Clinton chided Pakistani officials in Zardari meeting: NYT
WASHINGTON: The New York Times in a report claimed that US Secretary of State Hillary Rodham Clinton bluntly chided Pakistani authorities when she met with President Asif Ali Zardari on the sidelines of the recently-held Nato summit in Chicago, DawnNews reported.
The meeting discussed politics, more specifically the difficulties Zardari faces in unifying the countries political blocs, the report stated.
According to the US-based newspaper, Clinton was “nothing but blunt” and while reflecting the mounting frustrations on Obama’s administration she said that the only way countries defeated insurgencies like the ones threatening Pakistan and Afghanistan was “by forging national unity and exercising political will”.
“It’s going to take leadership,” she told President Zardari, according to officials from both countries familiar with the hour-long meeting at McCormick Place last Sunday. “It’s going to take leadership from you and others.”
President Zardari complained about the difficulties of unifying Pakistan’s fractious political parties and noted it was an election year in both countries.
“We don’t have the resources or control over these groups,” Zardari told Clinton, referring to militants based in Pakistan’s tribal areas.
“We’re backed into a corner because you haven’t apologised,” the president said referring to the Nato attack on a military check post in Pakistan last year which killed 24 Pakistani soldiers.
Relations between the two countries have been tumultuous and were badly frayed by the secret raid that killed al Qaeda leader Osama bin Laden in May last year. Ties further worsened after Pakistan shut the Nato supply route after the November attack on the Salala check post.

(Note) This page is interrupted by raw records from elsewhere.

section
variable (s : State) (C : Vector Core 64)
theorem dropEvent_withCores : dropEvent (s.withCores C) = (dropEvent s).withCores C := rfl
theorem writeEvent_withCores (e : Event) : writeEvent (s.withCores C) e = (writeEvent s e).withCores C := by
  have h : (s.withCores C).hlk = s.hlk := rfl
  unfold writeEvent
  rw [h]
  dsimp only
  split
  · rfl
  · rfl
theorem raiseEvent_withCores (n : Nat) (d : List Byte) : raiseEvent (s.withCores C) n d = (raiseEvent s n d).withCores C := by
  have h : (s.withCores C).hlk = s.hlk := rfl
  unfold raiseEvent
  rw [h]
  dsimp only
  split
  · exact writeEvent_withCores s C _
  · split <;> rfl
theorem logRecord_withCores (r : Record) : logRecord (s.withCores C) r = (logRecord s r).withCores C :=
  raiseEvent_withCores { s with flt := _ } C _ _
theorem consume_withCores (a : Nat) (c : Option CoreId) (n : Nat) : consume (s.withCores C) a c n = (consume s a c n).withCores C := by
  have h : (s.withCores C).job = s.job := rfl
  unfold consume
  rw [h]
  dsimp only
  split
  · rfl
  · exact logRecord_withCores { s with flt := _, job := _ } C _
theorem settleLine_withCores (l : Nat) (p v : Bool) : settleLine (s.withCores C) l p v = (settleLine s l p v).withCores C := by
  unfold settleLine
  dsimp only
  split
  · exact consume_withCores { s with mem := _ } C _ _ _
  · rfl
theorem wcbWriteback_withCores (k : Fin 24) (e : Wcb) : wcbWriteback (s.withCores C) k e = (wcbWriteback s k e).withCores C :=
  settleLine_withCores { s with mem := _ } C _ _ _
theorem classRead_withCores (b l e : Nat) (w : Bool) : classRead (s.withCores C) b l e w = (classRead s b l e w).withCores C := by
  have h : readClass (s.withCores C) l e = readClass s l e := rfl
  unfold classRead
  rw [h]
  split
  · rfl
  · rfl
  · split <;> rfl
theorem wcbModify_withCores (k : Fin 24) (e : Wcb) : wcbModify (s.withCores C) k e = (wcbModify s k e).withCores C := by
  unfold wcbModify
  exact (congrArg (wcbWriteback · k e) (classRead_withCores { s with free := _ } C _ _ _ _)).trans (wcbWriteback_withCores _ C k e)
theorem wcbMerge_withCores (k : Fin 24) (l o n : Nat) (p v : Bool) :
    wcbMerge (s.withCores C) k l o n p v = (wcbMerge s k l o n p v).withCores C := by
  have h : (s.withCores C).mem = s.mem := rfl
  unfold wcbMerge
  rw [h]
  dsimp only
  split
  · split
    · exact settleLine_withCores { s with mem := _ } C _ _ _
    · rfl
  · split
    · split
      · rw [wcbModify_withCores]; rfl
      · rfl
    · rfl
theorem storeLine_withCores (a : Nat) (bs : List Byte) (p : Bool) : storeLine (s.withCores C) a bs p = (storeLine s a bs p).withCores C := by
  unfold storeLine
  have e1 : keyOf (s.withCores C) a = keyOf s a := rfl
  have e2 : ctrlOf (s.withCores C) a = ctrlOf s a := rfl
  have e3 : (s.withCores C).mem = s.mem := rfl
  have e4 : (s.withCores C).job = s.job := rfl
  have e5 : ∀ r o, fingerUnit (s.withCores C) r o = fingerUnit s r o := fun _ _ => rfl
  have e6 : (s.withCores C).upd = s.upd := rfl
  rw [e1, e2, e3, e4, e6]
  simp only [e5]
  generalize keyOf s a = key
  generalize ctrlOf s a = k
  have tail : ∀ t : State, ∀ v : Bool,
      (if bs.length = 64 then
        settleLine { t.withCores C with mem := { (t.withCores C).mem with wcb := vmod (t.withCores C).mem.wcb k (·.filter (·.line != key / 64)) } } (key / 64) p v
      else wcbMerge (t.withCores C) k (key / 64) (a % 64) bs.length p v) =
      State.withCores (if bs.length = 64 then
        settleLine { t with mem := { t.mem with wcb := vmod t.mem.wcb k (·.filter (·.line != key / 64)) } } (key / 64) p v
      else wcbMerge t k (key / 64) (a % 64) bs.length p v) C := by
    intro t v
    split
    · exact settleLine_withCores { t with mem := _ } C _ _ _
    · exact wcbMerge_withCores t C _ _ _ _ _ _
  generalize regionOf s.mem.regions a = reg
  rcases reg with _ | ⟨r, w⟩
  · dsimp only
    split
    · rfl
    · exact tail { s with mem := _ } _
  · cases w
    · dsimp only
      split
      · rfl
      · exact tail { s with mem := _ } _
    · by_cases hr : r.sided
      · simp only [hr]
        split
        · rfl
        · exact tail { s with upd := _, mem := _ } _
      · simp only [hr]
        split
        · rfl
        · exact tail { s with mem := _ } _
theorem storeHbmP_withCores (n : Nat) (a : Nat) (bs : List PByte) : storeHbmP n (s.withCores C) a bs = (storeHbmP n s a bs).withCores C := by
  induction n generalizing s a bs with
  | zero => rfl
  | succ n ih =>
    unfold storeHbmP
    split
    · rfl
    · dsimp only; rw [storeLine_withCores, ih]
theorem hbmPut_withCores (a : Nat) (bs : List PByte) : hbmPut (s.withCores C) a bs = (hbmPut s a bs).withCores C := storeHbmP_withCores s C _ a bs
theorem scatterHbm_withCores (d : Desc) (bs : List PByte) : scatterHbm (s.withCores C) d bs = (scatterHbm s d bs).withCores C := by
  unfold scatterHbm
  generalize d.rows = os
  induction os generalizing s bs with
  | nil => rfl
  | cons o os ih => simp only [scatterRows]; rw [hbmPut_withCores, ih]
theorem storeRow_withCores (d : Desc) (bs : List PByte) (r : Option Nat × Nat) :
    storeRow d bs (s.withCores C) r = (storeRow d bs s r).withCores C := by
  unfold storeRow
  split
  · exact hbmPut_withCores s C _ _
  · rfl
theorem storeRows_withCores (d : Desc) (ix : List W32) (bs : List PByte) :
    storeRows (s.withCores C) d ix bs = (storeRows s d ix bs).withCores C := by
  unfold storeRows
  generalize (tableRows d ix).zipIdx = l
  induction l generalizing s with
  | nil => rfl
  | cons x l ih => simp only [List.foldl_cons]; rw [storeRow_withCores, ih]
theorem atomicEnter_withCores (k : Fin 24) (l : Nat) : atomicEnter (s.withCores C) k l = (atomicEnter s k l).withCores C := by
  unfold atomicEnter
  have h : (s.withCores C).mem = s.mem := rfl
  rw [h]
  split
  · rw [wcbWriteback_withCores]; rfl
  · rfl
theorem noteTouch_withCores (fmt op : BitVec 4) (a : Nat) : noteTouch (s.withCores C) fmt op a = (noteTouch s fmt op a).withCores C := by
  unfold noteTouch
  have h : (s.withCores C).mem = s.mem := rfl
  have h2 : (s.withCores C).upd = s.upd := rfl
  rw [h, h2]
  split
  · split
    · dsimp only; rw [apply_ite (State.withCores · C)]; rfl
    · rfl
  · rfl
theorem atomicElem_withCores (fmt op : BitVec 4) (a : Nat) (v : W32) :
    atomicElem (s.withCores C) fmt op a v = (atomicElem s fmt op a v).withCores C := by
  unfold atomicElem
  have e1 : keyOf (s.withCores C) a = keyOf s a := rfl
  have e2 : ctrlOf (s.withCores C) a = ctrlOf s a := rfl
  have e5 : viaAliasW (s.withCores C) a = viaAliasW s a := rfl
  have e6 : (s.withCores C).job = s.job := rfl
  rw [e1, e2, e5, e6]
  dsimp only
  rw [atomicEnter_withCores]
  generalize atomicEnter s (ctrlOf s a) (keyOf s a / 64) = t
  have e3 : linePoison (t.withCores C) = linePoison t := rfl
  rw [e3]
  split
  · rfl
  · have e4 : ∀ (u : State) b, orOverflow (u.withCores C) b = (orOverflow u b).withCores C := by
      intro u b; unfold orOverflow; split <;> rfl
    let r := atomicValue fmt op (BitVec.ofNat 32 (leNat (cellsRead (keyOf s a) (atomBytes fmt) t.mem.cells))) v
    let u : State := if s.job.replay.isSome && viaAliasW s a then t else
      { t with mem := { t.mem with cells := cellsWrite (keyOf s a) (leBytes (atomBytes fmt) r.1.toNat) t.mem.cells } }
    have e7 : (if (s.job.replay.isSome && viaAliasW s a) = true then t.withCores C else
        { t.withCores C with mem := { (t.withCores C).mem with cells := cellsWrite (keyOf s a) (leBytes (atomBytes fmt) r.1.toNat) (t.withCores C).mem.cells } }) =
        u.withCores C := by dsimp only [u]; split <;> rfl
    refine (congrArg (fun x => noteTouch (orOverflow x r.2) fmt op a) e7).trans ?_
    exact (congrArg (noteTouch · fmt op a) (e4 u r.2)).trans (noteTouch_withCores _ C _ _ _)
theorem atomicPoison_withCores (a : Nat) : atomicPoison (s.withCores C) a = (atomicPoison s a).withCores C := by
  unfold atomicPoison
  have e1 : keyOf (s.withCores C) a = keyOf s a := rfl
  have e2 : ctrlOf (s.withCores C) a = ctrlOf s a := rfl
  have e3 : (s.withCores C).mem = s.mem := rfl
  have e4 : viaAliasW (s.withCores C) a = viaAliasW s a := rfl
  have e5 : (s.withCores C).job = s.job := rfl
  rw [e1, e2, e4, e5]
  dsimp only
  rw [atomicEnter_withCores, settleLine_withCores]
  split <;> rfl
/-- A fold of operations that commute with a change of the cores commutes with it. -/
theorem foldl_withCores {α : Type} (g : State → α → State) (hg : ∀ s x, g (State.withCores s C) x = (g s x).withCores C) (l : List α) :
    l.foldl g (s.withCores C) = (l.foldl g s).withCores C := by
  induction l generalizing s with
  | nil => rfl
  | cons x l ih => simp only [List.foldl_cons]; rw [hg, ih]
theorem atomicMany_withCores (fmt op : BitVec 4) (es : List (Nat × List PByte)) :
    atomicMany (s.withCores C) fmt op es = (atomicMany s fmt op es).withCores C := by
  unfold atomicMany
  dsimp only
  have e1 := foldl_withCores s C (fun (t : State) (e : Nat × List PByte) => atomicPoison t e.1) (fun s x => atomicPoison_withCores s C _)
    (es.filter fun e => e.2.any (·.2))
  rw [e1]
  generalize (es.filter fun e => e.2.any (·.2)).foldl (fun (t : State) (e : Nat × List PByte) => atomicPoison t e.1) s = u
  apply foldl_withCores
  intro s x
  rw [atomicElem_withCores]
theorem queueGet_withCores (c : CoreId) (seq : Nat) (chip : Chip) (b : Bool) (p : Nat × Nat × Nat) :
    queueGet c seq chip b (s.withCores C) p = (queueGet c seq chip b s p).withCores C := rfl
theorem queueAtom_withCores (c : CoreId) (seq : Nat) (chip : Chip) (fmt op : BitVec 4) (d : List PByte) (p : Nat × Nat × Nat) :
    queueAtom c seq chip fmt op d (s.withCores C) p = (queueAtom c seq chip fmt op d s p).withCores C := rfl
end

Related developments include a stepping up of drone attacks by the US in Pakistani tribal areas. Five drone attacks have taken place in the past week since the end of the Nato conference, ending a brief lull heading into the summit meeting and ignoring demands by Pakistan’s Parliament to end the strikes altogether.
Also on Wednesday, a tribal court in Pakistan convicted Shakeel Afridi, a doctor who helped the CIA in its search for Osama bin Laden, and sentenced him to 33 years in prison for involvement in anti-state activities.
The conviction resulted in a new cut of $33 million by the US Senate in American military assistance to Pakistan, $1 million for each year of the sentence.